*EXERCISE MATERIALS*.
-- ==== Sys2Proof/Tests/Slice0.lean ====
section
/-! SUPPORT. The model's own tests: concrete states that meet the hypotheses of each statement, each check of WellFormed
refusing an ill-formed command, and a few single steps against values worked out from the manual. -/

set_option Elab.async false

namespace Sys2Proof.Tests

open Sys2Proof Sys2Proof.Machine Sys2Proof.Safety

/-! ## States that the witnesses start from -/

def railOn : Rail := { Rail.atReset with enabled := true, pg := true }

/-- A card of 8 TiB that serves: rails on, start complete, linked with CXL 3.1 at 64 GT/s, Memory_Active set, nothing staged. -/
def up : State :=
  { State.reset with
    now := 20000000000,
    pwr := { Power.atReset with
      inputs := ⟨12000, 12000, 3300, 3300⟩, rails := List.replicate 14 railOn, qualified := true },
    boot := { Boot.atReset with step := 12, complete := true, perst := false, cold := false, attempt := 1 },
    link := { Link.atReset with
      protocol := 4, rate := 4, width := 16, flit256 := true, memActive := true, infoValid := true, mboxReady := true,
      decoders := ⟨0, 8192 * gib, 0, 1, 256, 0, true, false⟩ :: List.replicate 3 ⟨0, 0, 0, 1, 256, 0, false, false⟩ },
    pfl := { Persist.atReset with
      vstore := 24000, charging := true, tempC := 25, budget := 10 * gib,
      slots := [{ DumpSlot.atReset with st := 1, seq := 1 }, { DumpSlot.atReset with st := 1, seq := 2 }] },
    med := { Media.atReset with allow := [960, 960, 960, 960] } }

/-- The same card with another part of it changed. -/
def withPwr (f : Power → Power) (s : State) : State := { s with pwr := f s.pwr }
def withLink (f : Link → Link) (s : State) : State := { s with link := f s.link }
def withPfl (f : Persist → Persist) (s : State) : State := { s with pfl := f s.pfl }
def withThm (f : Thermal → Thermal) (s : State) : State := { s with thm := f s.thm }
def withBoot (f : Boot → Boot) (s : State) : State := { s with boot := f s.boot }
def withRun (f : Running → Running) (s : State) : State := { s with run := f s.run }

/-- Rails 1 to 13 off, the input good. -/
def offPwr (f : Power → Power) : State :=
  withPwr (fun p => f { p with rails := railOn :: List.replicate 13 Rail.atReset })
    (withLink (fun l => { l with protocol := 0, memActive := false }) (withBoot (fun b => { b with complete := false, step := 0 }) up))

/-- A power-down has begun. -/
def downPwr : State := withPwr (fun p => { p with sequence := 2, common := 20000000000, covered := 0x3FFE }) up

/-- A dump has begun. -/
def dumping : State := withPfl (fun p => { p with dump := some ⟨0, 0, 20000000000, 0, 0, none⟩ }) up

/-- A store test runs. -/
def testing (x : StoreTest) : State := withPfl (fun p => { p with test := some x }) up

/-- The near slot of 256-byte line 0 with 64-byte line 0 dirty. -/
def near0 : NearSlot :=
  { copy := { l := 0, dirty := 1, poison := 0, reuse := 0, epochMode := false, epochTag := 0, keyGen := false, data := 5 },
    dirtySince := some 7, filling := false, mask := 0, badData := 0, badTags := 0, readTag := 0 }

/-- One line is staged in the near cache. -/
def staged1 : State := { up with cch := { up.cch with near := [(0, near0)] } }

*EXERCISE*.
Copy out precisely the lines from the line with "def withPfl (f" to the line with "input good. -/" in the material above, including those two lines and omitting all the rest.

*REPLY*.
def withPfl (f : Persist → Persist) (s : State) : State := { s with pfl := f s.pfl }
def withThm (f : Thermal → Thermal) (s : State) : State := { s with thm := f s.thm }
def withBoot (f : Boot → Boot) (s : State) : State := { s with boot := f s.boot }
def withRun (f : Running → Running) (s : State) : State := { s with run := f s.run }

/-- Rails 1 to 13 off, the input good. -/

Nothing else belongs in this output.